Recently, a team of astronomers reported discovering a pulsating star that appears to shine with the energy of 10 million suns. The find, which was announced in Nature, is the brightest pulsar - a type of rotating neutron star that emits a bright beam of energy that regularly sweeps past Earth like a lighthouse beam - ever seen. But what are the odds finding another one?

According to one of the paper's authors, chances are good now that they know what to look for.

Professor Deepto Chakrabarty of the Kavli Institute for Astrophysics and Space Research at the Massachusetts Institute of Technology says he is optimistic that astronomers will find additional ultra-bright pulsars now that they know such objects exist.

"Detecting pulsations in faint sources is challenging, because the X-ray data are not always collected with sufficiently high time-resolution to make the measurement," he says.

"Our discovery will now justify the additional effort required to make such timing observations."

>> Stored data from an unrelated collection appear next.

/-- Settles O44: a consumed line opens the gate and is shown; without one the segment is filled and LATE may count. -/
theorem streamedSegmentShowsHeadLine : Obligations.StreamedSegmentShowsHeadLine := by
  intro l row r s x port t px
  have hport : (examineOn l row r.region.col0 s).1.port l = port := examineOn_port_eq l row r.region.col0 s
  refine ⟨scanStreamed_sameBut l row r s, fun p hp => ?_, fun hnone => ?_⟩
  · have hrun : scanStreamed l row r s = _ := scanStreamed_consumed hp
    have ht : t = updateRecord r openGate (examineOn l row r.region.col0 s).1 := congrArg Prod.fst hrun
    have hpx : px = linePixels r.region p := congrArg Prod.snd hrun
    refine ⟨?_, ?_, fun hfit => ?_⟩
    · rw [ht, updateRecord_port, hport]
    · rw [ht, updateRecord_engine_of fun q _ => openGate_eq q]
      rfl
    · rw [hpx]
      exact ⟨linePixels_length hfit, fun c hc => linePixels_getElem hfit hc⟩
  · have hrun : scanStreamed l row r s = _ := scanStreamed_waiting hnone
    have ht : t = countLate l r (examineOn l row r.region.col0 s).1 := congrArg Prod.fst hrun
    have hlate : (r.gate = .opened ∧ ((examineOn l row r.region.col0 s).1.port l).state = .online
        ∧ (examineOn l row r.region.col0 s).1.scan.latch = .clear)
          ↔ (r.gate = .opened ∧ (s.port l).state = .online ∧ s.scan.latch = .clear) := by
      rw [hport]
      rfl
    refine ⟨?_, congrArg Prod.snd hrun, fun hcounts => ?_, fun hnot => ?_⟩
    · rw [ht, countLate_engine, examineOn_engine]
    · rw [ht, countLate, if_pos (hlate.mpr hcounts), countOn_port, hport]
    · rw [ht, countLate, if_neg (mt hlate.mp hnot), hport]

/-! ## A row (R105, R108, R109, R116) -/

/-- The pixels of a row as its segments give them. -/
def rowPixels (row : Nat) (s : State) : List Colour :=
  assembleRow s.engine.active.backdrop 0 (scanSegments row (rowSegments row s.engine) s).2

theorem scanRow_outputs (row : Nat) (s : State) : (scanRow row s).outputs =
    { s.outputs with panelRow := some (row, sentRow s.scan.latch (rowPixels row s)) } := by
  have hsegments := (scanSegments_sameBut row (rowSegments row s.engine) s).outputs (by simp)
  have hends := ((examineOn_sameBut .a row Config.panelColumns (scanSegments row (rowSegments row s.engine) s).1).mono
    (d := [.port .a, .port .b]) (by simp)).trans ((examineOn_sameBut .b row Config.panelColumns _).mono (by simp))
  have houtputs := (hends.outputs (by simp)).trans hsegments
  exact congrArg (fun o : Outputs => { o with panelRow := some (row, sentRow s.scan.latch (rowPixels row s)) }) houtputs

/-- The examinations at the end of a row see the state that its segments leave. -/
theorem scanRow_port_eq (row : Nat) (s : State) (l : Link) :
    let x := (scanSegments row (rowSegments row s.engine) s).1
    (scanRow row s).port l = (x.port l).examined (examine x.engine s.scan.frame l row 2480 (x.port l).stream) := by
  intro x
  have hscan : x.scan = s.scan := (scanSegments_sameBut row (rowSegments row s.engine) s).scan (by simp)
  have hfirst := examineOn_sameBut .a row Config.panelColumns x
  rw [scanRow_port, ← hscan]
  cases l with
  | a =>
    rw [show (endOfRow .b row (endOfRow .a row x)).port .a = (endOfRow .a row x).port .a from
      (examineOn_sameBut .b row Config.panelColumns _).port .a (by simp)]
    exact examineOn_port_eq .a row Config.panelColumns x
  | b =>
    have hsecond := examineOn_port_eq .b row Config.panelColumns (endOfRow .a row x)
    rw [show (endOfRow .a row x).port .b = x.port .b from hfirst.port .b (by simp), endOfRow_engine, endOfRow_scan]
      at hsecond
    exact hsecond

theorem scanSegment_still {row : Nat} {r : RuntimeRecord} (h : r.region.owner = none ∨ r.region.content ≠ .streamed)
    (s : State) : (scanSegment row r s).1 = s := by
  unfold scanSegment
  split
  · rfl
  · next l ho hc => exact absurd hc (h.resolve_left (by simp [ho]))
  · rfl

theorem scanSegment_streamed {row : Nat} {r : RuntimeRecord} {l : Link} (howner : r.region.owner = some l)
    (hc : r.region.content = .streamed) (s : State) : scanSegment row r s = scanStreamed l row r s := by
  unfold scanSegment
  rw [howner, hc]

/-- Settles O41: the segments in turn, each queue's examination at the end, and the row sent. -/
theorem rowScanSendsOneRow : Obligations.RowScanSendsOneRow := by
  refine ⟨fun s h => ⟨fun hrow => ?_, fun row hrow => ?_⟩, fun row r rs s => ⟨rfl, fun hstill => ?_, fun l howner hc => ?_⟩⟩
  · simp only [exec, execRowScan, unlessHeld_running h, hrow]
  · intro segs x
    refine ⟨?_, rowSegments_sorted row s.engine, scanRow row s, sentRow s.scan.latch (rowPixels row s), ?_,
      scanRow_sameBut row s, ?_, scanRow_outputs row s, ?_, scanRow_engine row s, fun l => ?_, fun hlatch => ?_,
      fun hempty hlatch => ?_⟩
    · have hcross : (activeRecords s.engine).filter (fun r => r.region.row0 ≤ row
          ∧ row ≤ r.region.row0 + r.region.height - 1 ∧ 1 ≤ r.region.height)
            = (activeRecords s.engine).filter (fun q => crossesRow row q.region) := by
        refine List.filter_congr fun r _ => ?_
        rw [Bool.eq_iff_iff, crossesRow, decide_eq_true_iff, decide_eq_true_iff]
        omega
      rw [hcross]
      exact rowSegments_perm row s.engine
    · simp only [exec, execRowScan, unlessHeld_running h, hrow]
    · rw [scanRow_scan, rowAfter_left]
    · rw [scanRow_engine]
      exact scanSegments_opensGates row _ s
    · exact scanRow_port_eq row s l
    · rw [sentRow, if_neg hlatch]
      rfl
    · have hnil : rowSegments row s.engine = [] := by simp [rowSegments, hempty]
      rw [sentRow, if_pos hlatch, rowPixels, hnil]
      rfl
  · change (scanSegments row rs (scanSegment row r s).1).1 = _
    rw [scanSegment_still hstill]
  · change (scanSegments row rs (scanSegment row r s).1).1 = _
    rw [scanSegment_streamed howner hc]

/-! ## The segments of a row side by side (R13, R108) -/

/-- Regions of a layout that share a pixel are one (R13). -/
abbrev RegionsApart (gs : List Region) : Prop :=
  ∀ g ∈ gs, ∀ h ∈ gs, ∀ c r, containsPixel g c r = true → containsPixel h c r = true → g = h

theorem containsPixel_iff {g : Region} {c r : Nat} : containsPixel g c r = true ↔
    g.col0 ≤ c ∧ c < g.col0 + g.width ∧ g.row0 ≤ r ∧ r < g.row0 + g.height := decide_eq_true_iff

theorem regionsApart_of_pairwise {gs : List Region} (h : gs.Pairwise (fun x y => overlaps x y = false)) :
    RegionsApart gs := by
  intro g hg k hk c r hgc hkc
  rw [containsPixel_iff] at hgc hkc
  have hshare {x y : Region} : overlaps x y = false → ¬ SharesPixel x y := fun hno hyes =>
    absurd (overlaps_eq_true.mpr hyes) (by simp [hno])
  have : Std.Symm (fun x y : Region => ¬ SharesPixel x y) := ⟨fun x y hxy hyx => hxy (by unfold SharesPixel at *; omega)⟩
  by_contra hne
  exact (h.imp hshare).forall hg hk hne (by unfold SharesPixel; omega)

section
variable {s : State} (hr : RecordsOk s) (hs : SlotsOk s)
include hr hs

/-- The active layout is the active slot's, which passed the commit checks (R8, R13). -/
theorem activeRegions_ok : (∀ g ∈ (activeRecords s.engine).map (·.region), RegionOk g)
    ∧ ((activeRecords s.engine).map (·.region)).Pairwise (fun x y => overlaps x y = false) := by
  obtain ⟨-, -, -, hempty, hslot, -⟩ := hr
  cases hactive : s.engine.active.slot with
  | none =>
    rw [hempty hactive]
    exact ⟨by simp, .nil⟩
  | some n =>
    rw [hslot n hactive]
    obtain ⟨-, hregions, hapart, -⟩ := (layoutOk_iff _).mp (hs.1 n)
    exact ⟨hregions, hapart⟩

theorem activeRegions_apart : RegionsApart ((activeRecords s.engine).map (·.region)) :=
  regionsApart_of_pairwise (activeRegions_ok hr hs).2

end

theorem activeRegions_opensGates {e f : Engine} (h : OpensGates e f) :
    (activeRecords f).map (·.region) = (activeRecords e).map (·.region) := by
  obtain ⟨change, rfl, hchange⟩ := h
  have hmember (r : RuntimeRecord) : (change r).membership = r.membership := by
    obtain heq | ⟨-, heq⟩ := hchange r <;> rw [heq]
  have hregion (r : RuntimeRecord) : (change r).region = r.region := by
    obtain heq | ⟨-, heq⟩ := hchange r <;> rw [heq]
  rw [activeRecords_map rfl fun r _ => hmember r, List.map_map]
  exact List.map_congr_left fun r _ => hregion r

theorem comparePosition_consume {row col atRow atCol : Nat} (h : comparePosition row col atRow atCol = .consume) :
    row = atRow ∧ col = atCol := by
  unfold comparePosition at h
  split at h
  · cases h
  · split at h
    · assumption
    · cases h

Astronomers previously thought that this type of "ultraluminous X-ray source" was likely to be made up of black holes five to 50 times more massive than our sun, radiating energy as they pull in nearby matter. This discovery that at least one ULX source is in fact a pulsar brings that understanding into question.

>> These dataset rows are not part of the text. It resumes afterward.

-- ==== Sys2Proof/Syntax.lean ====
section
/-! DEFINITION. The instructions of spec/opcode_table.json: sixteen bus command classes and fifteen host operations. -/

namespace Sys2Proof

/-- The five transport strobes, the only ones STROBE admits (R128, R203, D10). SRES is not among them: only
RESET issues it. -/
inductive Strobe where
  | sidle | sftx | sfrx | stx | srx
  deriving DecidableEq, Repr

/-- One constructor per row of the opcode table. A `bus` constructor is one chip-select-framed transaction
(30_encoding.md sections 1 to 4); the others are host operations (section 5). -/
inductive Instr where
  /-- BUS.WRITE_SINGLE, FW1: write v at a. -/
  | busWriteSingle (a : Addr) (v : Byte)
  /-- BUS.WRITE_BURST, FWB at a register address. -/
  | busWriteBurst (a : Addr) (d : List Byte)
  /-- BUS.READ_SINGLE, FR1. -/
  | busReadSingle (a : Addr)
  /-- BUS.READ_STATUS, FRS. -/
  | busReadStatus (a : Addr)
  /-- BUS.READ_BURST, FRB at a register address, n bytes. -/
  | busReadBurst (a : Addr) (n : Nat)
  /-- BUS.FIFO_WRITE, FWB at ADDR_FIFO. -/
  | busFifoWrite (d : List Byte)
  /-- BUS.FIFO_READ, FRB at ADDR_FIFO, n bytes. -/
  | busFifoRead (n : Nat)
  /-- BUS.READ_RSSI, FRS at ADDR_RSSI. -/
  | busReadRssi
  /-- BUS.READ_MARCSTATE, FRS at ADDR_MARCSTATE. -/
  | busReadMarcstate
  /-- BUS.READ_RXBYTES, FRS at ADDR_RXBYTES. -/
  | busReadRxbytes
  /-- BUS.SRES, FST. -/
  | busSres
  /-- BUS.SRX, FST. -/
  | busSrx
  /-- BUS.STX, FST. -/
  | busStx
  /-- BUS.SIDLE, FST. -/
  | busSidle
  /-- BUS.SFRX, FST. -/
  | busSfrx
  /-- BUS.SFTX, FST. -/
  | busSftx
  /-- WREG a, v (R165). -/
  | wreg (a : Addr) (v : Byte)
  /-- WBURST a, d (R166). -/
  | wburst (a : Addr) (d : List Byte)
  /-- RREG a (R167). -/
  | rreg (a : Addr)
  /-- RSTATUS a (R168). -/
  | rstatus (a : Addr)
  /-- RBURST a, n (R169). -/
  | rburst (a : Addr) (n : Byte)
  /-- STROBE code; a code other than the five is refused (R203). -/
  | strobe (code : Byte)
  /-- RESET (R209). -/
  | reset
  /-- CONFIGURE local_addr, image (R371). -/
  | configure (localAddr : Byte) (image : List (Addr × Byte))
  /-- BUILD_FRAME dest, p (R243). -/
  | buildFrame (dest : Byte) (p : List Byte)
  /-- PARSE_FRAME r; the count c is the length of r (R244). -/
  | parseFrame (r : List Byte)
  /-- SEND dest, p (R272). -/
  | send (dest : Byte) (p : List Byte)
  /-- RECEIVE (R275). -/
  | receive
  /-- SIGNAL_STRENGTH (R342). -/
  | signalStrength
  /-- RSSI_DECODE v (R340). -/
  | rssiDecode (v : Byte)
  /-- CLASSIFY d, d a signed 16-bit number (R341). -/
  | classify (d : BitVec 16)
  deriving DecidableEq, Repr

/-- Whether an instruction is one bus transaction rather than a host operation. -/
def Instr.isBus : Instr → Bool
  | .busWriteSingle .. | .busWriteBurst .. | .busReadSingle .. | .busReadStatus .. | .busReadBurst ..
  | .busFifoWrite .. | .busFifoRead .. | .busReadRssi | .busReadMarcstate | .busReadRxbytes
  | .busSres | .busSrx | .busStx | .busSidle | .busSfrx | .busSftx => true
  | .wreg .. | .wburst .. | .rreg .. | .rstatus .. | .rburst .. | .strobe .. | .reset | .configure ..
  | .buildFrame .. | .parseFrame .. | .send .. | .receive | .signalStrength | .rssiDecode .. | .classify .. => false

end Sys2Proof
end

"Black holes are unable to produce coherent pulsations like what we are seeing here," Chakrabarty says.

The discovery is even more surprising because pulsars by nature are not very massive objects and so have always been assumed capable of only relatively moderate X-ray signals. The newly discovered pulsar is far brighter than previously thought possible.

Chakrabarty says he believes the mysteries of how a pulsar could beam so bright can be solved through additional experimental observations - and with the assistance of theorists.

"It is clear that some sort of specialized beaming may be going on here, but coming up with a sensible and self-consistent picture may be a challenge," he says. "Observing some more examples of ULX pulsars could be very helpful in sorting this out, giving us some different sets of system parameters to work with."